En bord de Marne, Épernay bénéficie d’un site naturel exceptionnel et d’un environnement propice à la culture du plus célèbre des ambassadeurs français : le champagne. C’est au cœur de ce paysage – 4 200 hectares de vignobles qui créent de l’activité pour 1 200 viticulteurs et 1 500 entreprises – qu’a été conçue la station d’épuration des eaux usées d’Épernay-Mardeuil, inaugurée en 2007.

Le site devait répondre aux contraintes spécifiques de l’activité viticole, qui produit un volume important d’effluents, notamment au moment des vendanges en septembre et lors du lavage des fûts en janvier-février. De plus, l’épandage est quasiment impossible sur ce territoire protégé.
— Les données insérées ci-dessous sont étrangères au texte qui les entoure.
-- ==== Sys2Proof/Machine/Assign.lean ====
section
/-! DEFINITION. The assignment engine of a cluster (R202-R209): its instructions, the auction, a run's start and its end. -/
namespace Sys2Proof.Machine

/-! ## The descriptor (R203, R204) -/

/-- The words of a 64-byte auction descriptor. -/
def aedescOf (ws : List W64) : AEDesc :=
  let h (i : Nat) : Nat := (nthV ws (i / 2)).toNat / 2 ^ (32 * (i % 2)) % 2 ^ 32
  { score := h 0, cap := h 1, pin := h 2, pout := h 3, asgn := h 4
    rows := BitVec.ofNat 32 (h 5), cols := h 6 % 128, rlim := h 6 / 65536
    eps := BitVec.ofNat 32 (h 7), d := BitVec.ofNat 32 (h 8), shp := nthV ws 5 }
/-- The extent of SHP that ROWS names. -/
def AEDesc.rowExt (x : AEDesc) : Option Nat := if 0xFFFFFFF8 ≤ x.rows.toNat then some (x.rows.toNat - 0xFFFFFFF8) else none
/-- Whether an array reaches past the scratchpad. DESIGN CHOICE (log 97): only what a run reads or writes counts: COLS entries of CAP,
PIN and POUT, and COLS scores of the last row. -/
def AEDesc.past (x : AEDesc) (rows : Nat) : Bool :=
  [x.score + 256 * (rows - 1) + 4 * x.cols, x.cap + 2 * x.cols, x.pin + 4 * x.cols, x.pout + 4 * x.cols,
    x.asgn + 4 * rows].any (2 ^ 24 < ·)
def finite32 (x : W32) : Bool := (f32 x).finite
/-- The limits of R203 and R204. -/
def AEDesc.ok (x : AEDesc) : Bool :=
  x.score % 256 == 0 && x.cap % 2 == 0 && x.pin % 4 == 0 && x.pout % 4 == 0 && x.asgn % 4 == 0 &&
  1 ≤ x.cols && x.cols ≤ 64 && x.rlim != 0 && finite32 x.eps && !x.eps.getLsbD 31 && x.eps != 0 && finite32 x.d &&
  (match x.rowExt with
    | some _ => x.shp != 0 && fld x.shp 5 0 == 0
    | none => 1 ≤ x.rows.toNat && x.rows.toNat ≤ 1024 && !x.past x.rows.toNat)

/-! ## Instructions -/

/-- The limits of an auction descriptor (R204, R117). -/
def aecfgLimits (f : RRR) : Act Unit := illegalFirst do
  let vs ← peekSources f.e [f.a]
  let ws ← loadWords (nthV vs 0) 8
  need (aedescOf ws).ok cIllegal
/-- `aecfg` (R204): the set takes the descriptor at the end of the issue cycle (R202). -/
def execAecfg (f : RRR) (s : State) : Out := issueLim (.aecfg f) s (aecfgLimits f) do
  let vs ← sources f.e [f.a] []
  let ws ← loadWords (nthV vs 0) 8
  let d := aedescOf ws
  need d.ok cIllegal
  modify fun s => s.modBank s.cur fun k =>
    { k with
      aecfg := some d
      aecfgOld := if k.aecfgAt = s.now + 1 then k.aecfgOld else k.aecfg
      aecfgAt := s.now + 1 }
  pure .next
/-- The configuration set at the start of a cycle (R202). -/
def Bank.aeSet (k : Bank) (now : Nat) : Option AEDesc := if k.aecfgAt = now + 1 then k.aecfgOld else k.aecfg
/-- A set that has been written since the task started (R205). -/
def aerunLimits : Act Unit := do
  let s ← get
  need ((s.bank s.cur).aeSet s.now).isSome cIllegal
/-- `aerun` (R205): a snapshot of the set at the start of the cycle, with a release at `.clu` (R202). -/
def execAerun (f : RRR) (s : State) : Out := issueLim (.aerun f) s aerunLimits do
  let vs ← sources none [f.a] [f.d]
  let v := nthV vs 0
  let s ← get
  match (s.bank s.cur).aeSet s.now with
  | none => raise cIllegal
  | some desc => do
    let cfl : Option FlagRef := if v.getLsbD 15 then some ⟨v.getLsbD 14, BitVec.ofNat 5 (fld v 12 8)⟩ else none
    flagsOk [cfl]
    let u := s.clu (cluOf s.cur.c)
    if aeDepth ≤ u.aeFifo.length then hold 6 5
    needQuiet
    let t ← destOf f.d
    modify fun s =>
      let (n, s) := s.accept s.cur 5
      let (view, s) := s.pushView s.cur
      s.modClu (cluOf s.cur.c) fun u =>
        { u with
          aeFifo := u.aeFifo ++ [{ who := s.me, ctx := (s.bank s.cur).ctx, view := view, desc := desc, cons := v.getLsbD 0,
                                   cfl := cfl, id := u.aeCount, nth := n }]
          aeCount := u.aeCount + 1 }
    pendWrite t (u.aeCount.setWidth 64)
    pure .next
/-- The index of a core in its cluster. -/
def coreIdx (c : CoreId) : Fin 4 := ⟨c.val % 4, by omega⟩
/-- `aeread` (R208). -/
def execAeread (f : RRR) (s : State) : Out := issue (.aeread f) s do
  let vs ← sources none [f.a] [f.d]
  let s ← get
  let st := (s.clu (cluOf s.cur.c)).aeStatus.get (coreIdx s.cur.c)
  let t ← destOf f.d
  pendWrite t (if (nthV vs 0).getLsbD 0 then st.2 else st.1)
  pure .next

/-! ## The auction (R206) -/

/-- What a row decides in a round: no column it can afford, or a bid on a column, or a bid that overflowed. -/
inductive AEChoice where
  | decline
  | bid (c : Nat) (b : W32)
  | none
  deriving DecidableEq, Repr

/-- The greatest of some nets, the lower column on ties. -/
def bestNet : List (Nat × W32) → Option (Nat × W32)
  | [] => .none
  | x :: xs => some (xs.foldl (fun b y => if (f32 b.2).lt (f32 y.2) then y else b) x)
/-- The decision of a row from its scores, the capacities and the prices: with OVF and the flags. -/
def rowChoice (caps : List Nat) (p : List W32) (d eps : W32) (sc : List W32) : AEChoice × Bool × Flags :=
  let el := (sc.zip (caps.zip p)).zipIdx.filter fun x => x.1.2.1 != 0 && finite32 x.1.1
  let nets := el.map fun x => (x.2, fsub32 x.1.1 x.1.2.2)
  let fl := nets.foldl (fun f x => f ||| x.2.2) (0 : Flags)
  let ovf := nets.any fun x => (f32 x.2.1).isInf
  let e := (nets.filter fun x => !(f32 x.2.1).isInf).map fun x => (x.1, x.2.1)
  match bestNet e with
  | .none => (.decline, ovf, fl)
  | some (c1, v1) =>
    if (f32 v1).lt (f32 d) then (.decline, ovf, fl)
    else
      let v2 := match bestNet (e.filter (·.1 != c1)) with
        | some x => x.2
        | .none => d
      let w2 := if (f32 v2).lt (f32 d) then d else v2
      let m := fsub32 v1 w2
      let t := fadd32 (p.getD c1 0) m.1
      let b := fadd32 t.1 eps
      let fl := fl ||| m.2 ||| t.2 ||| b.2
      if (f32 b.1).isInf then (.none, true, fl) else (.bid c1 b.1, ovf, fl)
/-- A candidate of a column: its row, its bid, whether it is a newcomer. -/
structure AECand where
  row : Nat
  bid : W32
  newc : Bool
  deriving DecidableEq, Repr
/-- The order of candidates: bid descending, holders before newcomers, then the lower row. -/
def AECand.before (x y : AECand) : Bool :=
  if (f32 y.bid).lt (f32 x.bid) then true
  else if (f32 x.bid).lt (f32 y.bid) then false
  else if x.newc != y.newc then !x.newc
  else x.row < y.row
def insertCand (x : AECand) : List AECand → List AECand
  | [] => [x]
  | y :: ys => if x.before y then x :: y :: ys else y :: insertCand x ys
/-- The least bid of a column's holders. -/
def lowBid : List AECand → W32
  | [] => 0
  | x :: xs => xs.foldl (fun b y => if (f32 y.bid).lt (f32 b) then y.bid else b) x.bid

/-- The auction's variables. -/
structure Auction where
  asg : List Int
  held : List (List AECand)
  p : List W32
  rounds : Nat := 0
  ovf : Bool := false
  fl : Flags := 0
  status : Nat := 0
  deriving DecidableEq, Repr

/-- Applies the bids on one column. -/
def Auction.column (a : Auction) (caps : List Nat) (bids : List AECand) (c : Nat) : Auction :=
  match bids with
  | [] => a
  | _ =>
    let cand := (bids ++ (a.held.getD c []).map (fun (x : AECand) => { x with newc := false })).foldl (fun (l : List AECand) x => insertCand x l) []
    let cap := caps.getD c 0
    let keep := cand.take cap
    let asg := (cand.drop cap).foldl (fun (l : List Int) (x : AECand) => l.set x.row (-1)) a.asg
    let asg := keep.foldl (fun (l : List Int) (x : AECand) => l.set x.row (c : Int)) asg
    { a with
      asg := asg
      held := a.held.set c keep
      p := if keep.length = cap then a.p.set c (lowBid keep) else a.p }
/-- One turn of the loop: decide, then stop, or apply. -/
def Auction.round (a : Auction) (caps : List Nat) (d eps : W32) (rlim : Nat) (store : List (List W32)) : Auction :=
  let cs : List (Nat × AEChoice × Bool × Flags) := ((a.asg.zip store).zipIdx.filter fun x => x.1.1 == -1).map fun x => (x.2, rowChoice caps a.p d eps x.1.2)
  let a := { a with ovf := a.ovf || cs.any (·.2.2.1), fl := cs.foldl (fun f (x : Nat × AEChoice × Bool × Flags) => f ||| x.2.2.2) a.fl }
  let decl := (cs.filter fun x => x.2.1 == .decline).map (·.1)
  let bids := cs.filterMap fun x => match x.2.1 with
    | .bid c b => some (c, (⟨x.1, b, true⟩ : AECand))
    | _ => .none
  if decl == [] && bids == [] then { a with status := 1 }
  else if a.rounds = rlim then { a with status := 2 }
  else
    let a := { a with rounds := a.rounds + 1, asg := decl.foldl (fun (l : List Int) r => l.set r (-2)) a.asg }
    (List.range caps.length).foldl (fun a c => a.column caps ((bids.filter fun (x : Nat × AECand) => x.1 == c).map fun (x : Nat × AECand) => x.2) c) a
/-- The loop, at most RLIM rounds and the last look. -/
def Auction.loop (caps : List Nat) (d eps : W32) (rlim : Nat) (store : List (List W32)) : Nat → Auction → Auction
  | 0, a => a
  | n + 1, a =>
    let a := a.round caps d eps rlim store
    if a.status != 0 then a else Auction.loop caps d eps rlim store n a
/-- The scores of a row: NaN where its read failed. -/
def scoreRow (cols : Nat) (p : Option Payload) : List W32 :=
  match p with
  | some p => (List.range cols).map fun c => BitVec.ofNat 32 (p.toNat >>> (32 * c))
  | .none => List.replicate cols 0x7FC00000
def AERun.auction (r : AERun) : Auction :=
  Auction.loop r.caps r.desc.d r.desc.eps r.desc.rlim (r.store.map (scoreRow r.desc.cols)) (r.desc.rlim + 1)
    { asg := List.replicate r.rows (-1), held := List.replicate r.desc.cols [], p := r.pins }

/-! ## Runs -/

/-- The code of the assignment engine in R76. -/
abbrev aeCode : Byte := 0x20
/-- The assignment engine as it acts for a run. -/
def AERun.eng (r : AERun) : Eng :=
  ⟨r.who, cluAgent (cluOf r.who.c) 0, 0, 4, r.ctx, r.view.int r.who.ivKey, none, r.refused, some (16 * r.who.c.val + 5)⟩
def AERun.ref (r : AERun) : CmdRef := ⟨(cluOf r.who.c).val, 5, r.id.toNat⟩
/-- A scratchpad offset as an address. -/
def spEa (off : Nat) : W64 := BitVec.ofNat 64 (2 ^ 63 + off)
def State.setRun (s : State) (u : CluId) (r : AERun) : State := s.modClu u fun x => { x with aeRun := some r }
/-- A failed read ends the run with FAULT (R209). -/
def AERun.failed (r : AERun) (cause : Byte) (va : W64) : AERun := { r with started := true, fail := some (cause, va) }
def AERun.badarg (r : AERun) (n : Nat) : AERun := { r with started := true, bad := n }

/-- The rows of a run: fixed, or an extent read now (R203). -/
def State.aeRows (s : State) (r : AERun) : Except EStop Nat × State :=
  match r.desc.rowExt with
  | none => (.ok r.desc.rows.toNat, s)
  | some j => s.engExtent r.eng r.desc.shp j
/-- Copies the score rows into the store, each read once (R202, R206). -/
def State.aeScores (s : State) (r : AERun) : Nat → Except EStop (List (Option Payload)) × State
  | 0 => (.ok [], s)
  | n + 1 =>
    match s.aeScores r n with
    | (.error e, s) => (.error e, s)
    | (.ok ps, s) =>
      match s.engRead r.eng (spEa (r.desc.score + 256 * n)) (4 * r.desc.cols) r.cons with
      | (.ok bs, _, s) => (.ok (ps ++ [some (bytesPay bs)]), s)
      | (.error (.fail cause va), _, s) =>
        let s := if cause = cMemModel || cause = cUncorr then s.imprecise r.who (pendBit cause) cause va aeCode else s
        (.ok (ps ++ [none]), s)
      | (.error e, _, s) => (.error e, s)
/-- CAP and PIN, then CAUSE 3, then the scores (R206, R209), which a replay does not consume again (R391); a read that must wait starts the run anew. -/
def State.aeInputs (s : State) (r : AERun) : Except EStop AERun × State :=
  match s.engRead r.eng (spEa r.desc.cap) (2 * r.desc.cols) false with
  | (.error (.fail cause va), _, s) => (.ok (r.failed cause va), s)
  | (.error e, _, s) => (.error e, s)
  | (.ok cb, _, s) =>
    match s.engRead r.eng (spEa r.desc.pin) (4 * r.desc.cols) false with
    | (.error (.fail cause va), _, s) => (.ok (r.failed cause va), s)
    | (.error e, _, s) => (.error e, s)
    | (.ok pb, _, s) =>
      let caps := (List.range r.desc.cols).map fun c => leNat ((cb.drop (2 * c)).take 2)
      let pins := (List.range r.desc.cols).map fun c => BitVec.ofNat 32 (leNat ((pb.drop (4 * c)).take 4))
      if !pins.all finite32 then (.ok (r.badarg 3), s)
      else match (if r.replay && r.cons then (.ok r.store, s) else s.aeScores r r.rows) with
        | (.ok st, s) => (.ok { r with started := true, store := st, caps := caps, pins := pins }, s)
        | (.error e, s) => (.error e, s)
/-- The start of a run that the engine has taken (R202, R209). -/
def State.aeBegin (s : State) (u : CluId) (r : AERun) : State :=
  let s0 := s
  match s.aeRows r with
  | (.error .later, _) => s
  | (.error (.fault va pf), s) =>
    let (tok, s) := s.postFault r.eng va pf
    s.setRun u { r with tok := tok.map fun t => (t, va) }
  | (.error (.fail cause va), s) => s.setRun u (r.failed cause va)
  | (.ok n, s) =>
    if n = 0 || 1024 < n then s.setRun u (r.badarg 1)
    else if r.desc.past n then s.setRun u (r.badarg 2)
    else
      match s.aeInputs { r with rows := n } with
      | (.ok r, s) => s.setRun u r
      | (.error _, _) => s0
/-- AE_RUN_START (R202): the head of the FIFO becomes the current run, which reads its inputs; it waits for a page that its
extent lacks (R351). -/
def execAeRunStart (u : CluId) (s : State) : Out :=
  let x := s.clu u
  match x.aeRun, x.aeFifo with
  | some r, _ => if r.started || r.tok.isSome then .next s else .next (s.aeBegin u r)
  | none, [] => .next s
  | none, r :: rest =>
    let s := (s.modClu u fun x => { x with aeFifo := rest, aeRun := some r }).engStart (cluAgent u 0) r.view
    .next (s.aeBegin u r)

/-- Writes a list of 32-bit words of the outputs (R206); one that breaks the race rule is not written, and MemoryModel
reaches C (R143). -/
def State.aeWrite (s : State) (r : AERun) (off : Nat) (ws : List W32) : State :=
  ws.zipIdx.foldl (fun s x =>
    match s.engWrite r.eng (spEa (off + 4 * x.2)) (leBytes 4 x.1.toNat) false r.ref with
    | (.error (.fail cause va), s) => s.imprecise r.who (pendBit cause) cause va aeCode
    | (_, s) => s) s
/-- Word 0 of the status (R208). -/
def AERun.word (r : AERun) (a : Auction) : W64 :=
  let n (p : Int → Bool) : Nat := (a.asg.filter p).length
  BitVec.ofNat 64 (a.rounds * 2 ^ 48 + n (0 ≤ ·) * 2 ^ 37 + n (· == -2) * 2 ^ 26 + n (· == -1) * 2 ^ 15 + a.status * 2 ^ 12 +
    (if a.ovf then 2 ^ 11 else 0) + (if r.store.any (·.isNone) then 2 ^ 10 else 0) + a.fl.toNat * 2 ^ 5)
/-- A run writes its status for its core and leaves the engine. -/
def State.aeStatus (s : State) (u : CluId) (r : AERun) (w : W64) : State :=
  s.modClu u fun x =>
    { x with
      aeRun := none
      aeStatus := vset x.aeStatus (coreIdx r.who.c) (w, BitVec.ofNat 64 (r.bad * 65536 + r.id.toNat)) }
/-- AE_RUN_COMPLETE (R206, R209): a started run writes its outputs; once they are applied, its status, and its flag unless a
read failed. -/
def execAeRunComplete (u : CluId) (s : State) : Out :=
  match (s.clu u).aeRun with
  | none => .next s
  | some r =>
    if !r.started then .next s
    else match r.fail, r.out with
      | some (cause, va), _ => .next ((s.engEnd r.who 5 r.nth cause va aeCode).aeStatus u r 0x4000)
      | none, some w =>
        if s.cmdPending (cluAgent u 0) r.ref then .next s
        else .next ((s.aeStatus u r w).engDone r.who r.cfl (cluAgent u 0) aeCode)
      | none, none =>
        if r.bad != 0 then .next ((s.aeStatus u r 0x3000).engDone r.who r.cfl (cluAgent u 0) aeCode)
        else
          let a := r.auction
          let s := (s.aeWrite r r.desc.asgn (a.asg.map fun i => BitVec.ofInt 32 i)).aeWrite r r.desc.pout a.p
          .next ((if r.replay then s else s.count r.who 13 a.rounds).setRun u { r with out := some (r.word a) })

end Sys2Proof.Machine
end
C’est dans ce cadre, qu’OTV,  une filiale de Veolia a mis en place le procédé d’oxydation par voie humide (OVH). Cette première en Europe consistait à réduire les boues d’épuration à la seule matière minérale et à la valoriser en la réintroduisant dans une filière de valorisation. Les eaux traitées sont elles rejetées sans nuisance dans le milieu naturel.

Champagne, boues et céramique

En amont, la technologie Athos, portée par OTV et Veolia, consiste d’abord à mettre en place une étape de « digestion », qui réduit la charge organique. Puis les boues sont chauffées et injectées à haute pression avec de l’oxygène pur, ce qui aboutit à détruire les matières organiques, en ne restituant qu’une très petite quantité de sous-produits minéralisés.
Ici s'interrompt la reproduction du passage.